/-! ### The charge -/

/-- 47_penalty_rules.md R226, log 10: without both markers one of the two penalties is absent, and the other is at most two. -/
theorem penalties_le_two (d : Descriptor) (pc : Addr) (e : EngineIn)
    (h : ¬(d.penalty.p = true ∧ d.penalty.b = true)) : penaltyP d e + penaltyB d pc e ≤ 2 := by
  have hP := penaltyP_le_one d e
  have hB := penaltyB_le_two d pc e
  cases hp : d.penalty.p with
  | false => have := penaltyP_of_unmarked d e hp; omega
  | true =>
    have := penaltyB_of_unmarked d pc e (by simpa [hp] using h)
    omega

/-- Settles O60: the charge is the formula of its definition, bounded by the penalties. -/
theorem chargeIsBaseCyclesAndPenalties : Obligations.ChargeIsBaseCyclesAndPenalties := by
  intro d pc e
  have hcharge : cyclesCharged d pc e = d.baseCycles + penaltyP d e + penaltyB d pc e := rfl
  refine ⟨hcharge, ?least, fun h => ?most, fun h => ?unmarked⟩
  case least => omega
  case most =>
    have := penalties_le_two d pc e h
    omega
  case unmarked =>
    have hP := penaltyP_of_unmarked d e (by rw [h])
    have hB := penaltyB_of_unmarked d pc e (by rw [h])
    omega

end Sys2Proof.Proofs
end
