-- ==== Sys2Proof/Syntax.lean ====
section
/-! DEFINITION. The commands of the block: one constructor of `Instr` per row of the table of operations and events, with
the row's operands. What an operand says comes from outside the block (a message's fields, a pin's duration, a sensor's
reading), or names which of the block's engines acts. -/

namespace Sys2Proof

/-- Which instance of a kernel executes a lane instruction: its run, and its hardware thread (R167). Uniform code runs as
thread 0. -/
structure LaneWho where
  run : LaneRun
  t   : Nat
  deriving DecidableEq, Repr

/-- The fields of format R (Table 6.2) but for op and fn7. -/
structure FR where
  pg  : BitVec 3
  z   : Bool
  rd  : BitVec 5
  rs1 : BitVec 5
  rs2 : BitVec 5
  deriving DecidableEq, Repr

/-- The fields of format I (Table 6.2). -/
structure FI where
  pg  : BitVec 3
  z   : Bool
  rd  : BitVec 5
  rs1 : BitVec 5
  imm : BitVec 12
  deriving DecidableEq, Repr

/-- The fields of format U (Table 6.2). -/
structure FU where
  pg  : BitVec 3
  z   : Bool
  rd  : BitVec 5
  imm : BitVec 17
  deriving DecidableEq, Repr

/-- The fields of format B (Table 6.2). -/
structure FB where
  pg  : BitVec 3
  rs1 : BitVec 5
  rs2 : BitVec 5
  imm : BitVec 12
  deriving DecidableEq, Repr

/-- The fields of format J (Table 6.2). -/
structure FJ where
  pg  : BitVec 3
  imm : BitVec 22
  deriving DecidableEq, Repr

/-- An error of the matrix array, as the residue check meets it (R132 to R134): the output, the chunk, and what is added to
the exact integer sum N of that chunk. -/
structure Upset where
  m     : Nat
  n     : Nat
  chunk : Nat
  delta : Int
  deriving DecidableEq, Repr
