/-- The opcodes that take a function code, or whose bits 6:0 are zero (Table 6.3). -/
def laneOfWordR (w : LaneWho) (v : Nat) : Option Instr :=
  match bits v 27 22, bits v 6 0 with
  | 0x01, 0x00 => some (.laneAdd w (fieldsR v))
  | 0x01, 0x01 => some (.laneSub w (fieldsR v))
  | 0x01, 0x02 => some (.laneAnd w (fieldsR v))
  | 0x01, 0x03 => some (.laneOr w (fieldsR v))
  | 0x01, 0x04 => some (.laneXor w (fieldsR v))
  | 0x01, 0x05 => some (.laneSll w (fieldsR v))
  | 0x01, 0x06 => some (.laneSrl w (fieldsR v))
  | 0x01, 0x07 => some (.laneSra w (fieldsR v))
  | 0x01, 0x08 => some (.laneMul w (fieldsR v))
  | 0x01, 0x09 => some (.laneMulhu w (fieldsR v))
  | 0x01, 0x0A => some (.laneMulh w (fieldsR v))
  | 0x01, 0x0B => some (.laneMin w (fieldsR v))
  | 0x01, 0x0C => some (.laneMax w (fieldsR v))
  | 0x01, 0x0D => some (.laneMinu w (fieldsR v))
  | 0x01, 0x0E => some (.laneMaxu w (fieldsR v))
  | 0x01, 0x0F => some (.laneDivu w (fieldsR v))
  | 0x01, 0x10 => some (.laneRemu w (fieldsR v))
  | 0x02, 0x00 => some (.laneAddB4 w (fieldsR v))
  | 0x02, 0x01 => some (.laneSubB4 w (fieldsR v))
  | 0x02, 0x02 => some (.laneAddsB4 w (fieldsR v))
  | 0x02, 0x03 => some (.laneMinB4 w (fieldsR v))
  | 0x02, 0x04 => some (.laneMaxB4 w (fieldsR v))
  | 0x02, 0x05 => some (.laneDotB4 w (fieldsR v))
  | 0x02, 0x10 => some (.laneAddH2 w (fieldsR v))
  | 0x02, 0x11 => some (.laneSubH2 w (fieldsR v))
  | 0x02, 0x12 => some (.laneAddsH2 w (fieldsR v))
  | 0x02, 0x13 => some (.laneMinH2 w (fieldsR v))
  | 0x02, 0x14 => some (.laneMaxH2 w (fieldsR v))
  | 0x02, 0x15 => some (.laneMulH2 w (fieldsR v))
  | 0x10, 0x00 => some (.laneFadd w (fieldsR v))
  | 0x10, 0x01 => some (.laneFsub w (fieldsR v))
  | 0x10, 0x02 => some (.laneFmul w (fieldsR v))
  | 0x10, 0x03 => some (.laneFdiv w (fieldsR v))
  | 0x10, 0x04 => some (.laneFmin w (fieldsR v))
  | 0x10, 0x05 => some (.laneFmax w (fieldsR v))
  | 0x10, 0x06 => some (.laneFsqrt w (fieldsR v))
  | 0x10, 0x07 => some (.laneFexp2 w (fieldsR v))
  | 0x10, 0x08 => some (.laneFlog2 w (fieldsR v))
  | 0x10, 0x09 => some (.laneFneg w (fieldsR v))
  | 0x10, 0x0A => some (.laneFabs w (fieldsR v))
  | 0x10, 0x0B => some (.laneFmac w (fieldsR v))
  | 0x11, 0x00 => some (.laneF2i w (fieldsR v))
  | 0x11, 0x01 => some (.laneI2f w (fieldsR v))
  | 0x11, 0x02 => some (.laneF2f16 w (fieldsR v))
  | 0x11, 0x03 => some (.laneF162f w (fieldsR v))
  | 0x11, 0x04 => some (.laneF2w16 w (fieldsR v))
  | 0x11, 0x05 => some (.laneW162f w (fieldsR v))
  | 0x11, 0x06 => some (.laneF2e4m3 w (fieldsR v))
  | 0x11, 0x07 => some (.laneE4m32f w (fieldsR v))
  | 0x11, 0x08 => some (.laneF2e5m2 w (fieldsR v))
  | 0x11, 0x09 => some (.laneE5m22f w (fieldsR v))
  | 0x11, 0x0A => some (.laneF2i8 w (fieldsR v))
  | 0x11, 0x0B => some (.laneI82f w (fieldsR v))
  | 0x12, 0x00 => some (.laneFeq w (fieldsR v))
  | 0x12, 0x01 => some (.laneFlt w (fieldsR v))
  | 0x12, 0x02 => some (.laneFle w (fieldsR v))
  | 0x12, 0x03 => some (.laneFun w (fieldsR v))
  | 0x12, 0x08 => some (.laneEq w (fieldsR v))
  | 0x12, 0x09 => some (.laneNe w (fieldsR v))
  | 0x12, 0x0A => some (.laneLt w (fieldsR v))
  | 0x12, 0x0B => some (.laneLtu w (fieldsR v))
  | 0x12, 0x0C => some (.laneGe w (fieldsR v))
  | 0x12, 0x0D => some (.laneGeu w (fieldsR v))
  | 0x13, 0x00 => some (.lanePlogAnd w (fieldsR v))
  | 0x13, 0x01 => some (.lanePlogOr w (fieldsR v))
  | 0x13, 0x02 => some (.lanePlogXor w (fieldsR v))
  | 0x13, 0x03 => some (.lanePlogAndn w (fieldsR v))
  | 0x26, 0x00 => some (.laneLdmB w (fieldsR v))
  | 0x27, 0x00 => some (.laneLdmH w (fieldsR v))
  | 0x28, 0x00 => some (.laneLdmW w (fieldsR v))
  | 0x29, 0x00 => some (.laneStmB w (fieldsR v))
  | 0x2A, 0x00 => some (.laneStmH w (fieldsR v))
  | 0x2B, 0x00 => some (.laneStmW w (fieldsR v))
  | 0x2C, 0x00 => some (.laneLde w (fieldsR v))
  | 0x2D, 0x00 => some (.laneSte w (fieldsR v))
  | 0x2E, 0x00 => some (.laneLdod w (fieldsR v))
  | 0x39, 0x00 => some (.laneEndvl w (fieldsR v))
  | 0x3A, 0x00 => some (.laneRedFsum w (fieldsR v))
  | 0x3A, 0x01 => some (.laneRedFprod w (fieldsR v))
  | 0x3A, 0x02 => some (.laneRedFmax w (fieldsR v))
  | 0x3A, 0x03 => some (.laneRedFmin w (fieldsR v))
  | 0x3A, 0x04 => some (.laneRedFargmax w (fieldsR v))
  | 0x3A, 0x05 => some (.laneRedFargmin w (fieldsR v))
  | 0x3A, 0x08 => some (.laneRedIsum w (fieldsR v))
  | 0x3A, 0x09 => some (.laneRedImax w (fieldsR v))
  | 0x3A, 0x0A => some (.laneRedImin w (fieldsR v))
  | 0x3B, 0x00 => some (.laneGetred w (fieldsR v))
  | 0x3F, 0x00 => some (.laneHalt w (fieldsR v))
  | _, _ => none

/-- The opcodes of the other formats (Table 6.3). -/
def laneOfWordO (w : LaneWho) (v : Nat) : Option Instr :=
  match bits v 27 22 with
  | 0x03 => some (.laneAddi w (fieldsI v))
  | 0x04 => some (.laneAndi w (fieldsI v))
  | 0x05 => some (.laneOri w (fieldsI v))
  | 0x06 => some (.laneXori w (fieldsI v))
  | 0x07 => some (.laneSlli w (fieldsI v))
  | 0x08 => some (.laneSrli w (fieldsI v))
  | 0x09 => some (.laneSrai w (fieldsI v))
  | 0x20 => some (.laneLdsB w (fieldsI v))
  | 0x21 => some (.laneLdsH w (fieldsI v))
  | 0x22 => some (.laneLdsW w (fieldsI v))
  | 0x23 => some (.laneStsB w (fieldsI v))
  | 0x24 => some (.laneStsH w (fieldsI v))
  | 0x25 => some (.laneStsW w (fieldsI v))
  | 0x38 => some (.laneSetvl w (fieldsI v))
  | 0x3C => some (.laneMfsr w (fieldsI v))
  | 0x0A => some (.laneLui w (fieldsU v))
  | 0x0B => some (.laneLli w (fieldsU v))
  | 0x3E => some (.laneBrk w (fieldsU v))
  | 0x30 => some (.laneBeq w (fieldsB v))
  | 0x31 => some (.laneBne w (fieldsB v))
  | 0x32 => some (.laneBlt w (fieldsB v))
  | 0x33 => some (.laneBge w (fieldsB v))
  | 0x34 => some (.laneBltu w (fieldsB v))
  | 0x35 => some (.laneBgeu w (fieldsB v))
  | 0x36 => some (.laneBp w (fieldsB v))
  | 0x37 => some (.laneJ w (fieldsJ v))
  | 0x14 => if bits v 6 3 = 0 then some (.laneSel w (fieldsR v) (BitVec.ofNat 3 v)) else none
  | _ => none

/-- The lane instruction that a word spells, before its unused fields are checked. -/
def laneRead (w : LaneWho) (v : Nat) : Option Instr :=
  match laneOfWordR w v with
  | some i => some i
  | none => laneOfWordO w v

/-- The fields that a lane instruction does not use are zero (R177, Table 6.3). -/
def laneUnused : Instr → Bool
  | .laneFsqrt _ f | .laneFexp2 _ f | .laneFlog2 _ f | .laneFneg _ f | .laneFabs _ f => f.rs2 == 0
  | .laneF2i _ f | .laneI2f _ f | .laneF2f16 _ f | .laneF162f _ f | .laneF2w16 _ f | .laneW162f _ f
  | .laneF2e4m3 _ f | .laneE4m32f _ f | .laneF2e5m2 _ f | .laneE5m22f _ f | .laneF2i8 _ f | .laneI82f _ f => f.rs2 == 0
  | .laneFeq _ f | .laneFlt _ f | .laneFle _ f | .laneFun _ f | .laneEq _ f | .laneNe _ f | .laneLt _ f | .laneLtu _ f
  | .laneGe _ f | .laneGeu _ f => f.rd.toNat < 8
  | .lanePlogAnd _ f | .lanePlogOr _ f | .lanePlogXor _ f | .lanePlogAndn _ f =>
    f.rd.toNat < 8 && f.rs1.toNat < 8 && f.rs2.toNat < 8
  | .laneSlli _ f | .laneSrli _ f | .laneSrai _ f => f.imm.toNat < 32
  | .laneLli _ f => f.imm.toNat < 2 ^ 15
  | .laneLde _ f | .laneSte _ f => f.rs1.toNat < 8 && f.rs2 == 0
  | .laneLdod _ f => f.rd.toNat < 8
  | .laneBp _ f => f.rs1.toNat < 8 && f.rs2 == 0
  | .laneSetvl _ f => f.rd == 0 && f.imm == 0 && f.pg == 0 && !f.z
  | .laneEndvl _ f => f.rd == 0 && f.rs1 == 0 && f.rs2 == 0 && f.pg == 0 && !f.z
  | .laneRedFsum _ f | .laneRedFprod _ f | .laneRedFmax _ f | .laneRedFmin _ f | .laneRedFargmax _ f
  | .laneRedFargmin _ f | .laneRedIsum _ f | .laneRedImax _ f | .laneRedImin _ f => f.rd.toNat < 4 && f.rs2 == 0
  | .laneGetred _ f => f.rs1.toNat < 4 && f.rs2.toNat < 8
  | .laneMfsr _ f => f.rs1 == 0 && f.imm.toNat < 2
  | .laneBrk _ f => f.rd == 0
  | .laneHalt _ f => f.rd == 0 && f.rs1 == 0 && f.rs2 == 0
  | _ => true

/-- The lane instruction that a word spells (R177, R178): bit 28 of formats B and J is zero, and so is every unused
field. -/
def laneOfWord (w : LaneWho) (v : Nat) : Option Instr :=
  match laneRead w v with
  | some i => if laneUnused i && laneWord i == some v then some i else none
  | none => none

/-! ### The structure of kernel code (R191) -/

/-- The opcode of a word. -/
def opOf (v : Nat) : Nat := bits v 27 22

/-- For each word, whether it stands in a body (strictly between SETVL and ENDVL), and the index of its SETVL. -/
def bodies : Nat → Option Nat → List Nat → List (Option Nat)
  | _, _, [] => []
  | i, cur, v :: vs =>
    if opOf v = 0x38 then none :: bodies (i + 1) (some i) vs
    else if opOf v = 0x39 then none :: bodies (i + 1) none vs
    else cur :: bodies (i + 1) cur vs

/-- SETVL and ENDVL alternate and every loop is closed (R191 rule 2). -/
def alternates : Bool → List Nat → Bool
  | open_, [] => !open_
  | open_, v :: vs =>
    if opOf v = 0x38 then !open_ && alternates true vs
    else if opOf v = 0x39 then open_ && alternates false vs
    else alternates open_ vs

/-- The target of a branch or a jump at word i, as a word index. -/
def branchTarget (i v : Nat) : Option Int :=
  if 0x30 ≤ opOf v ∧ opOf v ≤ 0x36 then some (i + sext 12 (bits v 11 0))
  else if opOf v = 0x37 then some (i + sext 22 (bits v 21 0))
  else none

/-- A branch of word i goes where rule 3 of R191 lets it. -/
def targetOk (code : List Nat) (bs : List (Option Nat)) (i v : Nat) : Bool :=
  match branchTarget i v with
  | none => true
  | some z =>
    if z < 0 || (code.length : Int) ≤ z then false
    else
      let t := z.toNat
      let tv := code.getD t 0
      match bs.getD i none with
      | some b =>
        bs.getD t none == some b
          || (opOf tv == 0x39 && t != 0 && (bs.getD (t - 1) none == some b || t - 1 == b))
      | none => bs.getD t none == none && opOf tv != 0x39

/-- Every RED of one body that names a slot carries one function code (R191 rule 5). -/
def redsAgree (code : List Nat) (bs : List (Option Nat)) : Bool :=
  let reds := ((code.zip bs).filter fun p => opOf p.1 == 0x3A)
  reds.all fun p => reds.all fun q =>
    p.2 != q.2 || bits p.1 18 17 != bits q.1 18 17 || bits p.1 6 0 == bits q.1 6 0

/-- Kernel code is accepted (R191); `free` for a free-running kernel. -/
def codeOk (free : Bool) (code : List Nat) : Bool :=
  let bs := bodies 0 none code
  code.all (fun v => (laneOfWord ⟨.queue 0, 0⟩ v).isSome)
    && alternates false code
    && ((code.zip bs).zipIdx).all (fun p => targetOk code bs p.2 p.1.1)
    && (code.zip bs).all (fun p =>
      (opOf p.1 != 0x3A || p.2.isSome)
        && (!(opOf p.1 == 0x3B || opOf p.1 == 0x2E || opOf p.1 == 0x3F) || p.2.isNone)
        && (!free || !(0x20 ≤ opOf p.1 && opOf p.1 ≤ 0x25)))
    && redsAgree code bs

end Machine

end Sys2Proof
end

Task directions: Report every line of the preceding listing where the string "laneUnused" occurs.

Solution for this exercise:
def laneUnused : Instr → Bool
  | some i => if laneUnused i && laneWord i == some v then some i else none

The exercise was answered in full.